Every line of the data is to be transcribed as it stands.

::::::

/-- ESTAT (R319): the state of an ended command is an acquire at scope package. -/
def estatOp (d a : BitVec 6) : M Flow := do
  let h ← readReg a
  let s ← get
  match liveHandle s s.me.ctx h with
  | none => writeReg d 0
  | some (die, e) =>
    let c := s.cmd die e
    writeReg d (BitVec.ofNat 64 (c.rows % 2 ^ 32 * 2 ^ 32 + (if c.st = .failed then c.sub else 0) * 2 ^ 8 + c.st.code))
    if !c.st.active then acquire 2
  return .seq

/-- ECANCEL (R320). -/
def ecancelOp (d a : BitVec 6) : M Flow := do
  let h ← readReg a
  let s ← get
  match liveHandle s s.me.ctx h with
  | none => writeReg d 0
  | some (die, e) =>
    let c := s.cmd die e
    if c.st.active && !c.stop then
      set (failPeers (s.updCmd die e fun c => { c with stop := true }) die e)
      writeReg d 1
    else writeReg d (if c.st.active then 1 else 0)
  return .seq

/-! FIFOs (R321). -/

/-- Whether a command has an input FIFO, or an output FIFO. -/
def Command.hasInput (c : Command) : Bool := c.skind = 1 || c.skind = 2
def Command.hasOutput (c : Command) : Bool := c.dkind = 2 || c.res

/-- EPUSH (R321). -/
def epushOp (a b : BitVec 6) : M Flow := do
  let h ← readReg a
  let v ← readReg b
  let s ← get
  match liveHandle s s.me.ctx h with
  | none => trap 19 3 h
  | some (die, e) =>
    let c := s.cmd die e
    if !c.hasInput then trap 19 4 h
    if c.needed ≤ c.pushes then trap 19 5 h
    engineRelease
    if 64 ≤ c.input.length then throw (.park (.epush h))
    modify fun s => s.updCmd die e fun c => { c with input := c.input ++ [v], pushes := c.pushes + 1 }
    return .seq

/-- EPOP (R321): an acquire at scope package (R338). -/
def epopOp (d a : BitVec 6) : M Flow := do
  let h ← readReg a
  let s ← get
  match liveHandle s s.me.ctx h with
  | none => trap 19 3 h
  | some (die, e) =>
    let c := s.cmd die e
    if !c.hasOutput then trap 19 4 h
    match c.output with
    | [] => if c.st.active then throw (.park (.epop h)) else trap 19 5 h
    | v :: rest =>
      set (s.updCmd die e fun c => { c with output := rest })
      acquire 2
      writeReg d v
      return .seq

/-! Channels (R322, R323). -/

/-- A channel of a context. -/
def State.channel (s : State) (ctx n : Nat) : Channel := Tab.get Channel.blank (s.context ctx).channels n

/-- EWM (R323). -/
def ewmOp (d a : BitVec 6) : M Flow := do
  let n := (← readReg a).toNat % 16
  let s ← get
  let c := s.channel s.me.ctx n
  writeReg d (if c.size = 0 then 0 else BitVec.ofNat 64 c.wm)
  return .seq

/-- EWAIT (R323): a wait that a reconfiguration ends keeps the generation it began with. Its completion is an acquire at scope package
(R338). -/
def ewaitOp (a b : BitVec 6) : M Flow := do
  let n := (← readReg a).toNat % 16
  let need := (← readReg b).toNat
  let s ← get
  let c := s.channel s.me.ctx n
  let need := min need c.size
  let began := s.me.waitGen
  if c.size = 0 ∨ need ≤ c.wm ∨ (began ≠ 0 ∧ began ≠ c.gen + 1) then
    updMe fun t => { t with waitGen := 0 }
    acquire 2
    return .seq
  else
    updMe fun t => { t with waitGen := c.gen + 1 }
    throw (.parkAt (.ewait n c.gen need))

/-- The strands of a context whose accesses wait for a channel's watermark issue them again under its new settings (R324). -/
def retest (s : State) (ctx n : Nat) : State :=
  (s.strands.map Prod.fst).foldl (init := s) fun s u =>
    match (s.strand u).run with
    | .parked (.watermark c _) => if c = n ∧ (s.strand u).ctx = ctx then wake s u else s
    | _ => s

/-- The sharing class of every parcel of a channel's region (R323). -/
def channelClasses (base : Word) (size : Nat) : M (List Nat) :=
  (if size = 0 then [] else parcelStarts base size).mapM fun va => do
    if 2 ^ 64 ≤ va then trap 6 0 (BitVec.ofNat 64 va)
    return (← leafFor .load (BitVec.ofNat 64 va)).cls

/-- ECHAN (R323). -/
def echanOp (d a b : BitVec 6) : M Flow := do
  let base ← readReg a
  let w ← readReg b
  let n := (w.extractLsb' 0 4).toNat
  let size := (w.extractLsb' 16 32).toNat
  let s ← get
  let ctx := s.me.ctx
  if w.toNat / 2 ^ 48 ≠ 0 ∨ w.extractLsb' 12 4 ≠ 0 ∨ w.extractLsb' 4 4 ≠ 0 ∨ base.toNat % 128 ≠ 0 ∨ size % 128 ≠ 0 then
    writeReg d 3
    return .seq
  else if (activeCmds s).any fun (k, e) => (s.cmd k e).ctx = ctx && (s.cmd k e).chen && (s.cmd k e).chan = n then
    writeReg d 0
    return .seq
  else
    let classes ← channelClasses base size
    if classes.any fun c => c != 2 && c != 3 then writeReg d 2
    else
      let ch : Channel := ⟨if size = 0 then 0 else base, size, (w.extractLsb' 8 4).toNat + 1, 0, [], [], (s.channel ctx n).gen + 1, none⟩
      modify fun s => s.updContext ctx fun x => { x with channels := Tab.set Channel.blank x.channels n ch }
      modify fun s => retest s ctx n
      writeReg d 1
    return .seq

::::::

Result of the exercise |
/-- ESTAT (R319): the state of an ended command is an acquire at scope package. -/
def estatOp (d a : BitVec 6) : M Flow := do
  let h ← readReg a
  let s ← get
  match liveHandle s s.me.ctx h with
  | none => writeReg d 0
  | some (die, e) =>
    let c := s.cmd die e
    writeReg d (BitVec.ofNat 64 (c.rows % 2 ^ 32 * 2 ^ 32 + (if c.st = .failed then c.sub else 0) * 2 ^ 8 + c.st.code))
    if !c.st.active then acquire 2
  return .seq

/-- ECANCEL (R320). -/
def ecancelOp (d a : BitVec 6) : M Flow := do
  let h ← readReg a
  let s ← get
  match liveHandle s s.me.ctx h with
  | none => writeReg d 0
  | some (die, e) =>
    let c := s.cmd die e
    if c.st.active && !c.stop then
      set (failPeers (s.updCmd die e fun c => { c with stop := true }) die e)
      writeReg d 1
    else writeReg d (if c.st.active then 1 else 0)
  return .seq

/-! FIFOs (R321). -/

/-- Whether a command has an input FIFO, or an output FIFO. -/
def Command.hasInput (c : Command) : Bool := c.skind = 1 || c.skind = 2
def Command.hasOutput (c : Command) : Bool := c.dkind = 2 || c.res

/-- EPUSH (R321). -/
def epushOp (a b : BitVec 6) : M Flow := do
  let h ← readReg a
  let v ← readReg b
  let s ← get
  match liveHandle s s.me.ctx h with
  | none => trap 19 3 h
  | some (die, e) =>
    let c := s.cmd die e
    if !c.hasInput then trap 19 4 h
    if c.needed ≤ c.pushes then trap 19 5 h
    engineRelease
    if 64 ≤ c.input.length then throw (.park (.epush h))
    modify fun s => s.updCmd die e fun c => { c with input := c.input ++ [v], pushes := c.pushes + 1 }
    return .seq

/-- EPOP (R321): an acquire at scope package (R338). -/
def epopOp (d a : BitVec 6) : M Flow := do
  let h ← readReg a
  let s ← get
  match liveHandle s s.me.ctx h with
  | none => trap 19 3 h
  | some (die, e) =>
    let c := s.cmd die e
    if !c.hasOutput then trap 19 4 h
    match c.output with
    | [] => if c.st.active then throw (.park (.epop h)) else trap 19 5 h
    | v :: rest =>
      set (s.updCmd die e fun c => { c with output := rest })
      acquire 2
      writeReg d v
      return .seq

/-! Channels (R322, R323). -/

/-- A channel of a context. -/
def State.channel (s : State) (ctx n : Nat) : Channel := Tab.get Channel.blank (s.context ctx).channels n

/-- EWM (R323). -/
def ewmOp (d a : BitVec 6) : M Flow := do
  let n := (← readReg a).toNat % 16
  let s ← get
  let c := s.channel s.me.ctx n
  writeReg d (if c.size = 0 then 0 else BitVec.ofNat 64 c.wm)
  return .seq

/-- EWAIT (R323): a wait that a reconfiguration ends keeps the generation it began with. Its completion is an acquire at scope package
(R338). -/
def ewaitOp (a b : BitVec 6) : M Flow := do
  let n := (← readReg a).toNat % 16
  let need := (← readReg b).toNat
  let s ← get
  let c := s.channel s.me.ctx n
  let need := min need c.size
  let began := s.me.waitGen
  if c.size = 0 ∨ need ≤ c.wm ∨ (began ≠ 0 ∧ began ≠ c.gen + 1) then
    updMe fun t => { t with waitGen := 0 }
    acquire 2
    return .seq
  else
    updMe fun t => { t with waitGen := c.gen + 1 }
    throw (.parkAt (.ewait n c.gen need))

/-- The strands of a context whose accesses wait for a channel's watermark issue them again under its new settings (R324). -/
def retest (s : State) (ctx n : Nat) : State :=
  (s.strands.map Prod.fst).foldl (init := s) fun s u =>
    match (s.strand u).run with
    | .parked (.watermark c _) => if c = n ∧ (s.strand u).ctx = ctx then wake s u else s
    | _ => s

/-- The sharing class of every parcel of a channel's region (R323). -/
def channelClasses (base : Word) (size : Nat) : M (List Nat) :=
  (if size = 0 then [] else parcelStarts base size).mapM fun va => do
    if 2 ^ 64 ≤ va then trap 6 0 (BitVec.ofNat 64 va)
    return (← leafFor .load (BitVec.ofNat 64 va)).cls

/-- ECHAN (R323). -/
def echanOp (d a b : BitVec 6) : M Flow := do
  let base ← readReg a
  let w ← readReg b
  let n := (w.extractLsb' 0 4).toNat
  let size := (w.extractLsb' 16 32).toNat
  let s ← get
  let ctx := s.me.ctx
  if w.toNat / 2 ^ 48 ≠ 0 ∨ w.extractLsb' 12 4 ≠ 0 ∨ w.extractLsb' 4 4 ≠ 0 ∨ base.toNat % 128 ≠ 0 ∨ size % 128 ≠ 0 then
    writeReg d 3
    return .seq
  else if (activeCmds s).any fun (k, e) => (s.cmd k e).ctx = ctx && (s.cmd k e).chen && (s.cmd k e).chan = n then
    writeReg d 0
    return .seq
  else
    let classes ← channelClasses base size
    if classes.any fun c => c != 2 && c != 3 then writeReg d 2
    else
      let ch : Channel := ⟨if size = 0 then 0 else base, size, (w.extractLsb' 8 4).toNat + 1, 0, [], [], (s.channel ctx n).gen + 1, none⟩
      modify fun s => s.updContext ctx fun x => { x with channels := Tab.set Channel.blank x.channels n ch }
      modify fun s => retest s ctx n
      writeReg d 1
    return .seq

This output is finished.